Zip-implementatiepakket
Zip-implementatie is een aanbevolen manier om uw functie-app-code te implementeren. Standaard worden functies die gebruikmaken van zip-implementatie uitgevoerd in het implementatiepakket zelf. Zie Zip-implementatie voor Azure Functions voor meer informatie, waaronder de vereisten voor een implementatiepakket. Wanneer u resource-implementatieautomatisering gebruikt, kunt u verwijzen naar het .zip-implementatiepakket in uw Bicep- of ARM-sjabloon.

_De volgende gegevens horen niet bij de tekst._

/-- RED (R323, R348). RED_CHKBUF and RED_SUBBUF are ignored while a collective is in flight. -/
def State.redWrite (s : State) (b : Block) (off a : Nat) (v : Word) : State :=
  if off = 0x008 ∨ off = 0x010 then (if s.colls.isEmpty then s.plainWrite b off a v else s)
  else if off = 0x038 then s.vetoSet v
  else if 0x108 ≤ off ∧ off < 0x1A8 ∧ off % 16 = 8 then
    (if F.RED_GCTL_VALID.get v = 1 then s.register ((off - 0x108) / 16) else s.unregister ((off - 0x108) / 16))
  else s.plainWrite b off a v

/-- TRN. -/
def State.trnWrite (s : State) (b : Block) (off a : Nat) (v : Word) : State :=
  if off = 0x010 then s.settledWrite v
  else if off = 0x030 then s.lossWrite v
  else if off = 0x040 then s.lwStateWrite v
  else if off = 0x050 then s.settleLocal v
  else if off = 0x090 then
    let s := if F.TRN_SNAP_CTL_START.get v = 1 then s.snapStart else s
    if F.TRN_SNAP_CTL_ABORT.get v = 1 then s.endSnap (some stCancelled) else s
  else if off = 0x0A0 then s.ckptWrite v
  else s.plainWrite b off a v

/-- PEND: configuration changes only in UNPAIRED; PEND_CTL's bits act in the order JOIN, DETACH, RESTORE, FORGET. -/
def State.pendWrite (s : State) (b : Block) (off a : Nat) (v : Word) : State :=
  if off = 0x008 then
    let s := if F.PEND_CTL_JOIN.get v = 1 then s.joinWrite else s
    let s := if F.PEND_CTL_DETACH.get v = 1 then s.detachWrite else s
    let s := if F.PEND_CTL_RESTORE.get v = 1 then s.restoreWrite else s
    if F.PEND_CTL_FORGET.get v = 1 then s.forgetWrite else s
  else if off = 0x000 ∨ off = 0x038 ∨ off = 0x040 ∨ off = 0x048 then
    (if s.pairState = psUnpaired then s.plainWrite b off a v else s)
  else s.plainWrite b off a v

/-- PERT (R465, R466, R468). -/
def State.pertWrite (s : State) (b : Block) (off a : Nat) (v : Word) : State :=
  if s.pertOpen = false then s
  else if off = 0x000 then s.pertCtl v.toNat
  else if off = 0x050 then s.eccArm v
  else s.plainWrite b off a v

/-- What a write of a register does, the access being allowed. -/
def State.regStore (s : State) (b : Block) (off a : Nat) (v : Word) : State :=
  match b with
  | .hubId => if off = 0x100 then s.rstWrite v else s.plainWrite b off a v
  | .sec => if off = 0x010 then s.secCtl v else s.plainWrite b off a v
  | .beat => if off = 0x008 then s.beatCtl v else s.plainWrite b off a v
  | .pwr => if off = 0x010 then s.domReqWrite v.toNat else s.plainWrite b off a v
  | .hostp => if off = 0x038 then s.qpctlWrite v else if off = 0x050 then s.alertWrite v else s.plainWrite b off a v
  | .ryf p => s.ryfWrite b p.val off a v
  | .pend => s.pendWrite b off a v
  | .red => s.redWrite b off a v
  | .err =>
    if off = 0x008 then (if v.toNat ≤ (s.reg R.ERR_WSEQ).toNat then s.plainWrite b off a v else s)
    else if off = 0x018 then (if F.ERR_CTL_CLEAR_FATAL.get v = 1 then s.clearFatal else s)
    else s.plainWrite b off a v
  | .pert => s.pertWrite b off a v
  | .lock => s.lockBlockWrite b 0 off a v
  | .cpq => s.cpWrite b 192 off a v
  | .trn => s.trnWrite b off a v
  | .canv d => s.canvWrite b d.val off a v
  | .pal _ => s.plainWrite b off a v
  | .slv _ => s.plainWrite b off a v
  | .mov _ => s.plainWrite b off a v
  | .cpd d => s.cpWrite b (48 * d.val) off a v
  | .dpwr _ => s.plainWrite b off a v
  | .dlock d => s.lockBlockWrite b (d.val + 1) off a v
  | .ddbg _ => if s.ddbgOpen then s.plainWrite b off a v else s
  | .rand d => s.randWrite b d.val off a v
  | .nma st => if off = 0x008 then s.nmaCfgWrite st.val v else s.plainWrite b off a v

/-! ### Reads -/

/-- Bits of a die or hub computed as they are read. -/
def bitsFor (n : Nat) (f : Nat → Bool) : Nat := (List.range n).foldl (fun m i => m + b2n (f i) * 2 ^ i) 0

/-- APPLY_STAT of place pl. -/
def State.applyStat (s : State) (pl : Nat) : Nat :=
  match s.applySlot pl with
  | none => 0
  | some r => 2 ^ 63 + (if r.atBeat then 2 else 1) * 2 ^ 61 +
      (if pl = 0 then r.hubMask + r.dieMask * 65536 else bitsOf r.dieMask (9 * (pl - 1)) 9)

/-- Commands not completed on an engine. -/
def State.onEngine (s : State) (e : Nat) : List Cmd := s.cmds.filter (fun c => c.engine == e)

/-- MOV_STAT: which channels move data is stated nowhere, so those bits are a free nonzero value while commands run. -/
def State.movStat (s : State) (d : Nat) : Nat × State :=
  let cs := s.onEngine (68 + d)
  if cs.any (fun c => c.phase == .started) then
    let (w, s) := s.draw
    (min cs.length 65535 + (w.toNat % 255 + 1) * 65536, s)
  else (min cs.length 65535, s)

/-- What a read of a register returns, and the state after it: computed views, latching reads, read-to-clear. -/
def State.regLoad (s : State) (b : Block) (off a : Nat) : Nat × State :=
  let plain : Nat × State :=
    match rowOf a with
    | none => (0, s)
    | some r => ((s.reg a &&& ~~~ r.wo).toNat, if r.rc = 0 then s else s.setReg a (s.reg a &&& ~~~ r.rc))
  match b with
  | .beat => if off = 0x018 then ((s.readBeatPos).1.toNat, (s.readBeatPos).2) else if off = 0x060 then (s.uptime, s) else plain
  | .cpd d =>
    if off = 0 then (bitsFor 48 (fun k => s.qState (48 * d.val + k) == qRun || s.qState (48 * d.val + k) == qWait), s)
    else if off = 8 then (bitsFor 48 (fun k => s.qState (48 * d.val + k) == qFaulted), s)
    else if 0x4000 ≤ off ∧ off < 0x7000 then
      let st := s.qState (48 * d.val + (off - 0x4000) / 0x100)
      if st = qOff ∨ st = qStopped ∨ st = qFaulted then plain else (0, s)
    else plain
  | .cpq =>
    if off = 0 then (bitsFor 48 (fun k => s.qState (192 + k) == qRun || s.qState (192 + k) == qWait), s)
    else if off = 8 then (bitsFor 48 (fun k => s.qState (192 + k) == qFaulted), s)
    else if 0x4000 ≤ off ∧ off < 0x7000 then
      let st := s.qState (192 + (off - 0x4000) / 0x100)
      if st = qOff ∨ st = qStopped ∨ st = qFaulted then plain else (0, s)
    else plain
  | .lock => if off = 0x030 then (s.applyStat 0, s) else plain
  | .dlock d => if off = 0x030 then (s.applyStat (d.val + 1), s) else plain
  | .canv d =>
    if off = 0 then (F.CANV_STAT_BUSY.put (s.reg a) (bitsFor 16 (fun c => !(s.onEngine (16 * d.val + c)).isEmpty))).toNat |> (·, s)
    else plain
  | .slv d =>
    if off = 8 then
      (bitsFor 32 (fun i => (s.brushRun (32 * d.val + i)).isSome || s.lent.contains (32 * d.val + i)) +
       2 ^ 32 * bitsFor 32 (fun i => s.brushUp d.val i), s)
    else plain
  | .mov d => if off = 0 then s.movStat d.val else plain
  | .ddbg d =>
    if s.ddbgOpen = false then (0, s)
    else if off = 0 then ((s.reg a).toNat % 2 ^ 63 + 2 ^ 63, s)
    else if off = 8 then s.ddbgRead d.val
    else if off = 0x18 then s.ddbgStn d.val
    else plain
  | .red => if off = 0x018 then ((F.RED_STAT_IN_FLIGHT.put (s.reg a) s.colls.length).toNat, s) else plain
  | .pend => if off = 0x010 then (s.pendStat, s) else plain
  | .pert => if s.pertOpen then plain else (0, s)
  | .hubId => plain | .sec => plain | .pwr => plain | .hostp => plain | .ryf _ => plain | .err => plain | .trn => plain
  | .pal _ => plain | .dpwr _ => plain | .rand _ => plain | .nma _ => plain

Als u zip-implementatie in uw sjabloon wilt gebruiken, stelt u de WEBSITE_RUN_FROM_PACKAGE
instelling in de app 1
in op en neemt u de /zipDeploy
resourcedefinitie op.
Voor een verbruiksabonnement in Linux stelt u in plaats daarvan de URI van het implementatiepakket rechtstreeks in de WEBSITE_RUN_FROM_PACKAGE
instelling in, zoals wordt weergegeven in deze voorbeeldsjabloon.
In dit voorbeeld wordt een zip-implementatiebron toegevoegd aan een bestaande app:
@description('The name of the function app.')
param functionAppName string
@description('The location into which the resources should be deployed.')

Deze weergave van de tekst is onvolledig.